Celebrated filmmaker Werner Herzog turns his attention to one of the largest Buddhist gatherings in the world in this documentary.  Thousands of Buddhist pilgrims travel to the village of Bodh Gaya in India (the place where the Buddha is said to have attained enlightenment) to take part in the Kalachakra Initiation. As the visitors stream into Bodh Gaya, many traveling on foot and often stopping to prostrate themselves as a sign of devotion, a team of monks create a beautiful and intricate sand painting on Mount Kailash, which is scattered to the winds by the Dalai Lama at the end of the 12-day celebration as a symbol of the impermanence of existence. Herzog documents the ancient rituals of this ceremony as well as profiling the Dalai Lama and some of the many Buddhists who travel to India for this event.

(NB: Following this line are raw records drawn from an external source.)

/-! ## `setPlanState` -/

@[simp] theorem State.setPlanState_layout (p : PlanState) : (s.setPlanState p).layout = s.layout := rfl
@[simp] theorem State.setPlanState_tracker (p : PlanState) : (s.setPlanState p).tracker = s.tracker := rfl
@[simp] theorem State.setPlanState_plan (p : PlanState) : (s.setPlanState p).plan = { s.plan with state := p } := rfl
@[simp] theorem State.setPlanState_rehearsal (p : PlanState) : (s.setPlanState p).rehearsal = s.rehearsal := rfl
@[simp] theorem State.setPlanState_engines (p : PlanState) : (s.setPlanState p).engines = s.engines := rfl
@[simp] theorem State.setPlanState_run (p : PlanState) : (s.setPlanState p).run = s.run := rfl
@[simp] theorem State.setPlanState_homing (p : PlanState) : (s.setPlanState p).homing = s.homing := rfl
@[simp] theorem State.setPlanState_sensors (p : PlanState) : (s.setPlanState p).sensors = s.sensors := rfl
@[simp] theorem State.setPlanState_scanner (p : PlanState) : (s.setPlanState p).scanner = s.scanner := rfl
@[simp] theorem State.setPlanState_plate (p : PlanState) : (s.setPlanState p).plate = s.plate := rfl
@[simp] theorem State.setPlanState_link (p : PlanState) : (s.setPlanState p).link = s.link := rfl
@[simp] theorem State.setPlanState_transit (p : PlanState) : (s.setPlanState p).transit = s.transit := rfl
@[simp] theorem State.setPlanState_resetHeld (p : PlanState) : (s.setPlanState p).resetHeld = s.resetHeld := rfl
@[simp] theorem State.setPlanState_draws (p : PlanState) : (s.setPlanState p).draws = s.draws := rfl
@[simp] theorem State.setPlanState_pending (p : PlanState) : (s.setPlanState p).pending = s.pending := rfl
@[simp] theorem State.setPlanState_slotRec (p : PlanState) (i : Nat) : (s.setPlanState p).slotRec i = s.slotRec i := rfl
@[simp] theorem State.setPlanState_role (p : PlanState) (i : Nat) : (s.setPlanState p).role i = s.role i := rfl
@[simp] theorem State.setPlanState_present (p : PlanState) (i : Nat) : (s.setPlanState p).present i = s.present i := rfl
@[simp] theorem State.setPlanState_neighboursOf (p : PlanState) (i : Nat) : (s.setPlanState p).neighboursOf i = s.neighboursOf i := rfl
@[simp] theorem State.setPlanState_hiOf (p : PlanState) (i : Nat) : (s.setPlanState p).hiOf i = s.hiOf i := rfl
@[simp] theorem State.setPlanState_groupOf (p : PlanState) (i : Nat) : (s.setPlanState p).groupOf i = s.groupOf i := rfl
@[simp] theorem State.setPlanState_axisRec (p : PlanState) (i : Nat) : (s.setPlanState p).axisRec i = s.axisRec i := rfl
@[simp] theorem State.setPlanState_located (p : PlanState) (i : Nat) : (s.setPlanState p).located i = s.located i := rfl
@[simp] theorem State.setPlanState_engineRec (p : PlanState) (i : Nat) : (s.setPlanState p).engineRec i = s.engineRec i := rfl
@[simp] theorem State.setPlanState_engineOf (p : PlanState) (i : Nat) : (s.setPlanState p).engineOf i = s.engineOf i := rfl
@[simp] theorem State.setPlanState_sensorRec (p : PlanState) (i : Nat) : (s.setPlanState p).sensorRec i = s.sensorRec i := rfl
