-- ==== Sys2Proof/Tests/Slice0.lean ====
section
/-! SUPPORT. Tests: the checks of WellFormed, frames written out from 12.5 and 12.8, the figures the manual works out, one
small step for the commands, and for every obligation with hypotheses a state and operands that meet them. The numbers
expected are the manual's. -/
namespace Sys2Proof.Machine.Tests

-- One proof at a time: a closed fact waits for every proof before it, and each that waits would hold a thread.
set_option Elab.async false

/-! ## Well-formedness: what each check refuses -/

theorem test_too_many_segments_refused : WellFormed (.addSegments 0#8 (List.replicate 32 ⟨0#8, 0#8, 0#16, 0#32⟩)) = false := by
  decide +kernel
theorem test_too_many_homes_refused : WellFormed (.home 0#8 (List.replicate 125 ⟨0#8, 0#8⟩)) = false := by decide +kernel
theorem test_long_unknown_refused : WellFormed (.unknownRequest 0x7F#8 0#8 (List.replicate 251 0#8)) = false := by decide +kernel
theorem test_known_kind_is_no_unknown : WellFormed (.unknownRequest 0x02#8 0#8 []) = false := by decide +kernel
theorem test_wrong_length_is_unknown : WellFormed (.unknownRequest 0x02#8 0#8 [0#8]) = true := by decide +kernel
theorem test_engine_twelve_refused : WellFormed (.engineTickExpiry 12) = false ∧ WellFormed (.engineCountIssue 12) = false ∧
    WellFormed (.motionComplete 12) = false ∧ WellFormed (.homingStallReport 12) = false := by decide +kernel
theorem test_channel_144_refused : WellFormed (.feedbackPulse 144) = false ∧ WellFormed (.stallReport 144) = false ∧
    WellFormed (.guardReport 144) = false ∧ WellFormed (.datumEdge 144) = false ∧
    WellFormed (.rawTransition 144) = false ∧ WellFormed (.debounceWaitEnd 144) = false := by decide +kernel
theorem test_last_engine_and_channel : WellFormed (.engineTickExpiry 11) = true ∧ WellFormed (.rawTransition 143) = true := by
  decide +kernel

/-! ## Frames, byte by byte from 12.5 -/

theorem test_frame_set_mode : decodeRequest ⟨0x01#8, 7#8, [1#8]⟩ = .setMode 7#8 1#8 := by decide +kernel
theorem test_frame_assert_pos : decodeRequest ⟨0x0B#8, 1#8, [5#8, 1#8, 0x10#8, 0x27#8, 0#8, 0#8]⟩ =
    .assertPos 1#8 5#8 1#8 10000#32 := by decide +kernel
theorem test_frame_open_plan : decodeRequest ⟨0x0F#8, 2#8, [0x34#8, 0x12#8]⟩ = .openPlan 2#8 0x1234#16 := by decide +kernel
theorem test_frame_add_segment :
    decodeRequest ⟨0x10#8, 3#8, [1#8, 0#8, 0x84#8, 0x10#8, 0#8, 0x18#8, 0xFC#8, 0xFF#8, 0xFF#8]⟩ =
      .addSegments 3#8 [⟨0#8, 0x84#8, 16#16, BitVec.ofInt 32 (-1000)⟩] := by decide +kernel
theorem test_frame_run : decodeRequest ⟨0x15#8, 3#8, [1#8]⟩ = .run 3#8 1#8 := by decide +kernel
theorem test_frame_home : decodeRequest ⟨0x17#8, 9#8, [2#8, 4#8, 0#8, 7#8, 2#8]⟩ =
    .home 9#8 [⟨4#8, 0#8⟩, ⟨7#8, 2#8⟩] := by decide +kernel
theorem test_frame_set_sense :
    decodeRequest ⟨0x18#8, 1#8, [0#8, 0#8, 0#8, 0#8, 0#8, 1#8] ++ List.replicate 12 0#8 ++ [0x0F#8]⟩ =
      .setSense 1#8 (1#144 <<< 40) 0x0F#8 := by decide +kernel
theorem test_frame_scan : decodeRequest ⟨0x1B#8, 1#8, [0x2C#8] ++ List.replicate 8 0#8 ++ [1#8]⟩ =
    .scan 1#8 0x2C#72 1#8 := by decide +kernel
theorem test_frame_unknown : decodeRequest ⟨0x1E#8, 5#8, []⟩ = .unknownRequest 0x1E#8 5#8 [] := by decide +kernel
/-- R199's figure for the CRC, and a whole frame of 12.8 with the same bytes as its body. -/
theorem test_crc_low_byte_first : (Frame.bytes ⟨0x02#8, 0x11#8, []⟩).take 4 = [0x5A#8, 2#8, 0x02#8, 0x11#8] ∧
    (Frame.bytes ⟨0x02#8, 0x11#8, []⟩).length = 6 := by decide +kernel

/-! ## Figures of chapters 1 and 2 -/

/-- The robot of most worked cases, L1 = L2 = 3000. -/
def arm (x y : Int) (offset : Nat) : Robot := ⟨x, y, 3000, 3000, offset, 69631, 33791, .a⟩

theorem test_fold_safety_figures :
    foldSafe 1200 (arm 0 0 0) (arm 10400 0 0) = true ∧ foldSafe 1200 (arm 0 0 0) (arm 10200 0 0) = true ∧
    foldSafe 1200 (arm 0 0 0) (arm 10000 0 0) = false ∧
    foldSafe 1200 ⟨0, 0, 2000, 5000, 0, 1, 1, .a⟩ (arm 10400 0 0) = false := by decide +kernel
theorem test_folded_at_135_degrees :
    checkPoint (arm 0 0 0) 24576 0 0 = ⟨-2122, 2121⟩ ∧ checkPoint (arm 0 0 0) 24576 0 1 = ⟨-1062, 1060⟩ ∧
    checkPoint (arm 0 0 0) 24576 0 2 = ⟨-1, -1⟩ := by decide +kernel
theorem test_elbow_versus_tip :
    separationTest 1200 (arm 0 0 0) 0 32768 (arm 10400 0 32768) 0 32768 = .collide .p1 .p2 9604 := by decide +kernel
theorem test_disk_extended : diskTest 1200 true (arm 0 0 0) 0 32768 (arm 10400 0 0) = .collide .p1 .centre 34833604 := by
  decide +kernel
theorem test_disk_folded : diskTest 1200 true (arm 0 0 0) 0 0 (arm 10400 0 0) = .clear := by decide +kernel

/-! ## Figures of chapters 4, 5 and 10 -/

theorem test_durations : [ceilDiv 4000 256, ceilDiv 16384 512, ceilDiv 1000 128, ceilDiv 1 2048, ceilDiv 69631 16] =
    [16, 32, 8, 1, 4352] := by decide +kernel
/-- The list traced in chapter 4. -/
def traced : List Segment := [⟨0, 4000, 4, 16, 16, none⟩, ⟨16, -1000, 3, 8, 24, none⟩, ⟨24, 500, 1, 16, 40, none⟩]
theorem test_plan_positions : [0, 1, 15, 16, 17, 23, 24, 25, 39, 40, 41].map (planPos PlateConfig.powerUp.speeds traced 1000) =
    [1000, 1256, 4840, 5000, 4872, 4104, 4000, 4032, 4480, 4500, 4500] := by decide +kernel
theorem test_options : options 19 = [7, 10, 1, 4] ∧ options 21 = [9, 0, 3, 6] := by decide +kernel
/-- R86: with code 1 and every beta-first flag on, slot 5 of group A beta, then slot 2 of group A alpha, then slot 0 of group
B beta. -/
theorem test_claim_order : (claimOrder ⟨1, true, true, true⟩ (fun i => if i = 0 then .b else .a)).filter
    (fun ix => ix == 11 || ix == 4 || ix == 1) = [11, 4, 1] := by decide +kernel

theorem test_expected_readings :
    (⟨.driven, arm 0 0 0, none, some (47, 1020)⟩ : SlotRec).offset .alpha = 47 ∧ ((65470 / 64 + 47 : Int) % 1024) = 45 ∧
    ((19359 / 64 + 900 : Int) % 1024) = 178 ∧ readingError 40 45 = 5 ∧ readingError 3 1020 = 7 ∧
    judgeReading (.value 3) 1020 8 = .hit ∧ judgeReading (.value 200) 178 8 = .mismatch ∧
    judgeReading .noSignal 0 63 = .mismatch := by decide +kernel

/-! ## Small states -/

/-- The state in which the request of `c` has just joined the empty request queue. -/
def asked (c : Instr) (s : State) : State :=
  { s with link := { s.link with requests := (requestFrame c).toList } }

theorem asked_offered (c : Instr) (s : State) (h : s.resetHeld = false) (hr : s.link.reply = none)
    (hf : (requestFrame c).isSome = true) (hw : WellFormed c = true) : Offered c (asked c s) [] := by
  obtain ⟨f, hf⟩ := Option.isSome_iff_exists.mp hf
  exact ⟨h, hr, by simp [asked, hf], hw⟩

/-- A state with its plate in another mode, and with its plan in another state. -/
def inMode (m : PlateMode) (s : State) : State := { s with plate := { s.plate with mode := m } }
def inPlan (p : PlanState) (s : State) : State := { s with plan := { s.plan with state := p } }

/-- Slot 0 DRIVEN and held by detents, slot 1 GHOST, slot 2 RETIRED and free, slot 3 DRIVEN and free, 10,400 µm apart in a row;
the axes of slots 0 to 2 KNOWN, those of slot 3 not. -/
def board : State :=
  { State.reset with
    layout := ⟨put (put (put (put State.reset.layout.slots
        0 ⟨.driven, arm 0 0 0, some .detent, some (47, 1020)⟩)
        1 ⟨.ghost, arm 10400 0 0, none, none⟩)
        2 ⟨.retired, arm 20800 0 0, some .free, some (900, 10)⟩)
        3 ⟨.driven, arm 31200 0 0, some .free, some (0, 0)⟩,
      put (put (put (put State.reset.layout.neighbours 0 [1]) 1 [0, 2]) 2 [1, 3]) 3 [2]⟩
    tracker := ⟨put (put (put (put (put (put State.reset.tracker.axes
        0 ⟨.known, 65470, .ok⟩) 1 ⟨.known, 0, .ok⟩) 2 ⟨.known, 10000, .never⟩) 3 ⟨.known, 0, .never⟩)
        4 ⟨.known, 19359, .ok⟩) 5 ⟨.known, 0, .ok⟩, State.reset.tracker.changed, 120#32⟩ }

/-- `board` with a plan: slot 0 alpha moves from tick 0 to 16 on engine 0, the ghost's alpha from tick 0 to 2. -/
def planned (p : PlanState) : State :=
  { board with
    plan := ⟨p, 9#16, 16, put (put State.reset.plan.lists 0 [⟨0, -4000, 4, 16, 16, some 0⟩]) 2 [⟨0, 32, 0, 2, 2, none⟩],
      1022, ⟨9#16, .clear, 0, false, 16, 120#32⟩, []⟩ }

/-- `board` READY with a CLEAR plan rehearsed at the epoch that stands. -/
def cleared : State := inMode .ready (planned .clear)

/-- The run of that plan after some ticks, with `n` expiries for engine 0 and `k` for the Run Controller to take. -/
def running (tick n k : Nat) : State :=
  { inMode .run (planned .running) with
    run := ⟨tick, .cleared, k⟩
    engines := put State.reset.engines 0
      ⟨.driving, some 0, some .run, .minus, 256, 4, 4000, 0, 256, 9, 1, false, 0, false, n⟩ }

/-- A rehearsal of that plan about to sweep a tick. -/
def rehearsing (tick : Nat) (found : List Conflict) : State :=
  { inMode .ready (planned .rehearsing) with
    plan := { (planned .rehearsing).plan with conflicts := found, record := ⟨9#16, .unset, found.length, false, 0, 120#32⟩ }
    rehearsal := some { startRehearsal board.tracker ⟨1, true, true, true⟩ with tick := tick } }

/-- A homing operation with one seek, of slot 0 alpha on engine 0. -/
def homing (stage : Stage) (count : Int) : State :=
  { inMode .homing board with
    tracker := { board.tracker with axes := put board.tracker.axes 0 ⟨.seeking, count, .ok⟩ }
    homing := some ⟨[⟨0, .alpha, stage, some 0, none⟩], [], 0, 0, false, ⟨1, true, true, true⟩⟩
    engines := put State.reset.engines 0
      ⟨.driving, some 0, some (.homing 0 .alpha), .minus, 128, 3, 500, count, 128, 0, 0, false, 0, false, 0⟩
    transit := ⟨[], [], [0], [(0, if stage = .seek then .seek else .settle)], [], [(0, -300)]⟩ }

/-- The state after a command. -/
def after (c : Instr) (s : State) : State :=
  match exec c s with
  | .next t => t
  | _ => s

/-- The state after a request that has just joined the empty request queue. -/
def afterAsked (c : Instr) (s : State) : State := after c (asked c s)

/-- The body of the reply in the slot. -/
def replyBody (s : State) : List Byte := (s.link.reply.map Frame.body).getD []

I’m personally quite fond of this film, and even named it one of my “Five Great Films about Buddhism” for elephant journal.

A funny clip of Herzog talking to His Holiness the Dalai Lama is embedded below.

The screening starts at 7 p.m. in Room ED309.  It is free and open to the public.  A discussion will follow.  We hope to see you there!

Burma VJ Shortlisted for the 2009 Academy Awards

Exciting news this morning:  The recent film Burma VJ:  Reporting from a Closed Country, which features the work of citizen journalists inside the title country’s 2007 “Saffron Revolution,” has been shortlisted for the 2009 Academy Award for Best Documentary Feature

Here’s what the editors of the Guardian said in their powerful endorsement of the film earlier this year:

There is an awful lot of rough camera work in the just-released film Burma VJ. Heads missing, over-eager zooms, jumpy shots; that kind of thing. Hollywood directors sometimes do this to inject urgency into that otherwise-tepid thriller, but here the lack of cinematic polish is neither voluntary nor superfluous. A record of life inside totalitarian Burma, this documentary was filmed undercover by amateur video journalists (or VJs) on Handycams kept out of sight of the military junta. If the batteries gave out, the VJs used camera phones instead. The generals run Burma’s TV and radio, and they control most print media, so the anonymous VJs who are the subject of this film perform a rare and brave service. Called the Democratic Voice of Burma, this non-profit network gathers its footage in secret, before smuggling it out of the country. Burma VJ concentrates on the Saffron Uprising of September 2007, when thousands of Buddhist monks marched against military rule. This gesture of defiance soon swells into a mass protest. “Film them all! So many!” cries one marcher to a VJ, and the camera pans around balconies and rooftops crammed with cheering protesters. It is a moving scene, all the more so because the viewer knows that soon the uprising will be crushed, with thousands killed and arrested. Citizen journalism is much talked about, but this film shows it at its best – as a powerful force, allowing the world access to places and episodes that would otherwise remain hidden.